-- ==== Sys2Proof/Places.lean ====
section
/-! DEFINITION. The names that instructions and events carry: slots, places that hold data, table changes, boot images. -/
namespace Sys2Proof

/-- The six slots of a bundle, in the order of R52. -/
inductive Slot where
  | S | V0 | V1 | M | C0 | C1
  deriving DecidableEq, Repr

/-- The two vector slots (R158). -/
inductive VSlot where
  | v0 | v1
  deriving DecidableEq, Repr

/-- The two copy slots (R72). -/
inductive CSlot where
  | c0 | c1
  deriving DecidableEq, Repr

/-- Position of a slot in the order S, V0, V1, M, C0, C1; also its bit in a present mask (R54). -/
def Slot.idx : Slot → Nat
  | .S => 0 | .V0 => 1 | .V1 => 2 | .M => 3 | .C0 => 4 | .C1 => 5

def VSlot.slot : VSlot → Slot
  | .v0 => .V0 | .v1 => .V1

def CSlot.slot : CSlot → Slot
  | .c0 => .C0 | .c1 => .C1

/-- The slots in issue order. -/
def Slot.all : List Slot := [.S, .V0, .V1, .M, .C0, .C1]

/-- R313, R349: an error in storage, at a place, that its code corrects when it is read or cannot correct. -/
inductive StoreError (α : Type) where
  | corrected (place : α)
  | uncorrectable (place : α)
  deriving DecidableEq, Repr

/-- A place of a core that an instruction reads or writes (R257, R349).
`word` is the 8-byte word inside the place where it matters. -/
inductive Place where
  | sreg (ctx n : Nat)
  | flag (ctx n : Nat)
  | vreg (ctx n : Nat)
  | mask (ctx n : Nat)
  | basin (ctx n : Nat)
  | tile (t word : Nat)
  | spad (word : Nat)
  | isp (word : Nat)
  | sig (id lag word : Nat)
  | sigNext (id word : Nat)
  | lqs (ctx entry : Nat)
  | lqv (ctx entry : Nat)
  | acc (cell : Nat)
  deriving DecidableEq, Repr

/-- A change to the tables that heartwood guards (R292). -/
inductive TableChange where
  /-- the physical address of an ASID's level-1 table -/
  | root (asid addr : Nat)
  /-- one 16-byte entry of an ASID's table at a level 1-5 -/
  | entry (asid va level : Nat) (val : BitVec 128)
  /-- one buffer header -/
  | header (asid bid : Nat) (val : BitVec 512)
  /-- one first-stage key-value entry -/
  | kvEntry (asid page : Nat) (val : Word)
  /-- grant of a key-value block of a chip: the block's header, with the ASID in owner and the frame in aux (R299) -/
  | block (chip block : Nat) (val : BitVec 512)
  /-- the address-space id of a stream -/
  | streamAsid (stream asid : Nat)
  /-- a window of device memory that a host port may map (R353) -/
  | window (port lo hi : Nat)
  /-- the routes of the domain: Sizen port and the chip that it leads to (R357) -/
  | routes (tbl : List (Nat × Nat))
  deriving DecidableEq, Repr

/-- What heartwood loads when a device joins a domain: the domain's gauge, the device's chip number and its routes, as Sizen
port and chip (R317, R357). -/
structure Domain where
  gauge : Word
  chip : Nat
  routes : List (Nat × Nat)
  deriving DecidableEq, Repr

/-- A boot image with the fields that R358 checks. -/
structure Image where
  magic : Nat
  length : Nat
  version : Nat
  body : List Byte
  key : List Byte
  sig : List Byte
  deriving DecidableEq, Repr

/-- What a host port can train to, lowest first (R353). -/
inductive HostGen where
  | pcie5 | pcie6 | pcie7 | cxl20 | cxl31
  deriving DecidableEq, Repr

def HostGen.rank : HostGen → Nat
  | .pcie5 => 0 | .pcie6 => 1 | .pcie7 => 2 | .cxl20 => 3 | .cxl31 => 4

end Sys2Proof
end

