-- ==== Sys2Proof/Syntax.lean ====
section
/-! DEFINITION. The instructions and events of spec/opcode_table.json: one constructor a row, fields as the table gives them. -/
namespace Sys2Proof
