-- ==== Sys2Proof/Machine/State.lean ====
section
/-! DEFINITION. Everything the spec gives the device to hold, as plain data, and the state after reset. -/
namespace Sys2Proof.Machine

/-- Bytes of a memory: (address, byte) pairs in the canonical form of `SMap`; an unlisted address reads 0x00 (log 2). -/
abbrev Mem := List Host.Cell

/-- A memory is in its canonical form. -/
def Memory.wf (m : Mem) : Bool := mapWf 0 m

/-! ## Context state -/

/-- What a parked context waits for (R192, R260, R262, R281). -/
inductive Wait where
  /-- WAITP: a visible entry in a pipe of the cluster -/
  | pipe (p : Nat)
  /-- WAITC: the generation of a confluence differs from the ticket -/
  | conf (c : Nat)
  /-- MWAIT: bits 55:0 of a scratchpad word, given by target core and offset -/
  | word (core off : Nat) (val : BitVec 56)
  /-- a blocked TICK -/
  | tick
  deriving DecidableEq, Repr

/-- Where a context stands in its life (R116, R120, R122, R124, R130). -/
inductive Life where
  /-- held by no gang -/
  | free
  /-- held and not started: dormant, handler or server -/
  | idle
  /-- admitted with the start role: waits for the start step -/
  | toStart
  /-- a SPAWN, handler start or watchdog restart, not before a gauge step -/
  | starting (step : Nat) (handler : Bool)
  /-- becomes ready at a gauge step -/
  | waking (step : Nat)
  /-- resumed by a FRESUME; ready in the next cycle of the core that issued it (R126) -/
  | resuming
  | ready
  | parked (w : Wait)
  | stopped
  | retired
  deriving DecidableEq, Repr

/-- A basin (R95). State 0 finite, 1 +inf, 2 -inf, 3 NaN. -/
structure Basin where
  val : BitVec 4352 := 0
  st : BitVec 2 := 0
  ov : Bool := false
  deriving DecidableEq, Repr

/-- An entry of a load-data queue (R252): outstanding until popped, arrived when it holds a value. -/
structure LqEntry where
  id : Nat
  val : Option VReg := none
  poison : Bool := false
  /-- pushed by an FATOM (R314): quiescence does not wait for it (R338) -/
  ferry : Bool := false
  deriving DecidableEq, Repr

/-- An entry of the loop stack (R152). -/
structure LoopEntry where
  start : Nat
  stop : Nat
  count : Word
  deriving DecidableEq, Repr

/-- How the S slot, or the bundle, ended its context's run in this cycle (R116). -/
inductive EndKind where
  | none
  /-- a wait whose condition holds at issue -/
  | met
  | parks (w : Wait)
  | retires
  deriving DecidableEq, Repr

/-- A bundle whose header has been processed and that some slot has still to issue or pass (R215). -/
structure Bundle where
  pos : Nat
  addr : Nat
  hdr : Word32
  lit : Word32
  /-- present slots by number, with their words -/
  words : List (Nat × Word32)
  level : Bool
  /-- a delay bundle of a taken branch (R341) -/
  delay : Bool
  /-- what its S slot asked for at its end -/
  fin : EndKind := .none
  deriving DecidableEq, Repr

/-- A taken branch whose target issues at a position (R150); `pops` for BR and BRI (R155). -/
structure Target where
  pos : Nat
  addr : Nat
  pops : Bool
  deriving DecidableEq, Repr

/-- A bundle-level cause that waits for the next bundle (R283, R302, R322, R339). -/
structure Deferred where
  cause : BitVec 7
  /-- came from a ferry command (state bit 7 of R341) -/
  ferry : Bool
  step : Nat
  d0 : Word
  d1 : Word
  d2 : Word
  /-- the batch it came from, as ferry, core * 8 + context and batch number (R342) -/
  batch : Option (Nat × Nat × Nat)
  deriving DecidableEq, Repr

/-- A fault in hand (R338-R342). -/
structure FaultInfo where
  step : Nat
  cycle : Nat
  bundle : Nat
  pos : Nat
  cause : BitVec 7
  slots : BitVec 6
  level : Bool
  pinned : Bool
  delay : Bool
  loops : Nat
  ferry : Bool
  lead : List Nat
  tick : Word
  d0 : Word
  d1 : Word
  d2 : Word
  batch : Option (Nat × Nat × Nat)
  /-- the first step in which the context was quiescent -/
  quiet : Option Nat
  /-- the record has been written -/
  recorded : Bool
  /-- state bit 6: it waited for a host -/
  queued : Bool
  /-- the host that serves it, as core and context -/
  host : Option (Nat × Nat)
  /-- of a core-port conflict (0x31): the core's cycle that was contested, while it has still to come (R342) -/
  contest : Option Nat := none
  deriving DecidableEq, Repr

—————

**What you will do:** Please reproduce the listing word for word, but only from the line that contains "cycle : Nat" to its last line, inclusive.

**Task response:**
  cycle : Nat
  bundle : Nat
  pos : Nat
  cause : BitVec 7
  slots : BitVec 6
  level : Bool
  pinned : Bool
  delay : Bool
  loops : Nat
  ferry : Bool
  lead : List Nat
  tick : Word
  d0 : Word
  d1 : Word
  d2 : Word
  batch : Option (Nat × Nat × Nat)
  /-- the first step in which the context was quiescent -/
  quiet : Option Nat
  /-- the record has been written -/
  recorded : Bool
  /-- state bit 6: it waited for a host -/
  queued : Bool
  /-- the host that serves it, as core and context -/
  host : Option (Nat × Nat)
  /-- of a core-port conflict (0x31): the core's cycle that was contested, while it has still to come (R342) -/
  contest : Option Nat := none
  deriving DecidableEq, Repr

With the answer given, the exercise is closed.